SIXTH: In the present climate, the Moslem community has been under attack. If you do not have Moslem neighbours at whom to smile, I commend to you that you seek opportunity to do something practical. When I go to Sydney, I like to visit Lakemba, just to be a smiling face and to do ordinary things like shop and bring custom and fair dealing to this community. The coffee, the food, the ice creams are well worth the visit. Take an interest. Browse the bookshops...

We are here because we reject racism and despise racial hatred. Often though, we are shy of taking steps to advance this abstract notion to practical affirmation. Let’s not be shy about extending a friendly hand.

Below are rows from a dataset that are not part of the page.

-- ==== Sys2Proof/Laws/KeepsArbiter.lean ====
section
/-!
SUPPORT. The operations of Machine/Arbiter.lean keep what Laws/Keeps.lean lists.
-/

namespace Sys2Proof.Laws

open Sys2Proof.Machine Sys2Proof.Safety

set_option linter.all false

theorem noteConflict_keeps {b s : State} (h : Keeps b s) {a1} : Keeps b (noteConflict a1 s) := by
  unfold noteConflict
  repeat' (first | with_reducible assumption | exact castlePpm_le | (show PortOk _; assumption) | (show ChanOk _; assumption) | (intro k hk; first | exact hk | (refine ⟨?_, ?_, ?_⟩ <;> (simp [hk.1, hk.2.1, hk.2.2]; done)) | (refine ⟨?_, ?_⟩ <;> (simp [hk.1, hk.2]; done)) | (dsimp only; split <;> first | exact hk | (refine ⟨?_, ?_, ?_⟩ <;> (simp [hk.1, hk.2.1, hk.2.2]; done)) | (refine ⟨?_, ?_⟩ <;> (simp [hk.1, hk.2]; done)))) | with_reducible apply Keeps_ite | with_reducible apply Keeps_ite_snd | with_reducible apply raise_keeps | with_reducible refine Keeps_ports ?_ (upd_length _ _ _) (all_upd ?_) | with_reducible refine Keeps_chans ?_ (upd_length _ _ _) (all_upd ?_) | (simp only [Keeps_mk, upd_length, List.length_map, addTime_cmps, addTime_caps, addTime_ppso]; (first | exact Keeps_fold (by with_reducible assumption) | apply Keeps_fold | refine Keeps_units ?_ (all_map ?_) (all_map ?_) | refine Keeps_units ?_ (all_map ?_) id | refine Keeps_units ?_ id (all_map ?_) | refine Keeps_free ?_ (Nat.le_add_right _ _) | refine Keeps_sizes ?_ (fun z => by simp only [sizes, shape, List.cons.injEq] at z ⊢; (first | (simp [z]; done) | (simp [z]; split <;> simp [z]))))) | dsimp only | intro _ | split)

theorem resolveFrom_keeps {b s : State} (h : Keeps b s) {a1 a2 a3} : Keeps b (resolveFrom a1 a2 a3 s).2 := by
  induction a3 generalizing a1 a2 s with
  | nil =>
    unfold resolveFrom
    repeat' (first | with_reducible assumption | exact castlePpm_le | (show PortOk _; assumption) | (show ChanOk _; assumption) | (intro k hk; first | exact hk | (refine ⟨?_, ?_, ?_⟩ <;> (simp [hk.1, hk.2.1, hk.2.2]; done)) | (refine ⟨?_, ?_⟩ <;> (simp [hk.1, hk.2]; done)) | (dsimp only; split <;> first | exact hk | (refine ⟨?_, ?_, ?_⟩ <;> (simp [hk.1, hk.2.1, hk.2.2]; done)) | (refine ⟨?_, ?_⟩ <;> (simp [hk.1, hk.2]; done)))) | with_reducible apply Keeps_ite | with_reducible apply Keeps_ite_snd | with_reducible apply noteConflict_keeps | with_reducible refine Keeps_ports ?_ (upd_length _ _ _) (all_upd ?_) | with_reducible refine Keeps_chans ?_ (upd_length _ _ _) (all_upd ?_) | (simp only [Keeps_mk, upd_length, List.length_map, addTime_cmps, addTime_caps, addTime_ppso]; (first | exact Keeps_fold (by with_reducible assumption) | apply Keeps_fold | refine Keeps_units ?_ (all_map ?_) (all_map ?_) | refine Keeps_units ?_ (all_map ?_) id | refine Keeps_units ?_ id (all_map ?_) | refine Keeps_free ?_ (Nat.le_add_right _ _) | refine Keeps_sizes ?_ (fun z => by simp only [sizes, shape, List.cons.injEq] at z ⊢; (first | (simp [z]; done) | (simp [z]; split <;> simp [z]))))) | dsimp only | intro _ | split)
  | cons x l ih =>
    unfold resolveFrom
    repeat' (first | with_reducible assumption | exact castlePpm_le | (show PortOk _; assumption) | (show ChanOk _; assumption) | (intro k hk; first | exact hk | (refine ⟨?_, ?_, ?_⟩ <;> (simp [hk.1, hk.2.1, hk.2.2]; done)) | (refine ⟨?_, ?_⟩ <;> (simp [hk.1, hk.2]; done)) | (dsimp only; split <;> first | exact hk | (refine ⟨?_, ?_, ?_⟩ <;> (simp [hk.1, hk.2.1, hk.2.2]; done)) | (refine ⟨?_, ?_⟩ <;> (simp [hk.1, hk.2]; done)))) | with_reducible apply ih | with_reducible apply Keeps_ite | with_reducible apply Keeps_ite_snd | with_reducible apply noteConflict_keeps | with_reducible refine Keeps_ports ?_ (upd_length _ _ _) (all_upd ?_) | with_reducible refine Keeps_chans ?_ (upd_length _ _ _) (all_upd ?_) | (simp only [Keeps_mk, upd_length, List.length_map, addTime_cmps, addTime_caps, addTime_ppso]; (first | exact Keeps_fold (by with_reducible assumption) | apply Keeps_fold | refine Keeps_units ?_ (all_map ?_) (all_map ?_) | refine Keeps_units ?_ (all_map ?_) id | refine Keeps_units ?_ id (all_map ?_) | refine Keeps_free ?_ (Nat.le_add_right _ _) | refine Keeps_sizes ?_ (fun z => by simp only [sizes, shape, List.cons.injEq] at z ⊢; (first | (simp [z]; done) | (simp [z]; split <;> simp [z]))))) | dsimp only | intro _ | split)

FINALLY: We all know that we live in troubled times. It is not easy to see the way forward. It is easy to create fear of threats to security at all levels, to sell people insurance, to sell legal services, to sell home security, to sell a national security policy based on fear and suspicion. We are told a lie when we are told that if we do not accept this fear-based national security policy we are being isolationist. Nothing could be further from the truth. We believe that a national security policy can be based on a constructive international policy — policy not focussed on fighting but on building a more constructive world.

The irony of the demand for us to conform to the narrow fear-based international policy is that it reflects fear on the part of political leaders of thinking more openly about the world. They are indeed like the politicians and generals of WW1 who fed a generation into the mincer of war because they feared looking and listening, they feared thinking, they feared learning.

We are at a hinge point in world history now, a rare privilege. Now is a time and a chance for innovative policy, delivering at home as well as abroad a strengthening of democracy and community spirit, and perhaps even a return to trust in government. Without that, we will continue to fight each other. We are a rich and lucky country, we have no right to be mean spirited.

We came here today because we reject such narrow and negative thinking. Let’s leave here determined to widen the language of public debate and saying

—War is NOT inevitable.

—We CAN and WILL pursue policies of peace and international understanding.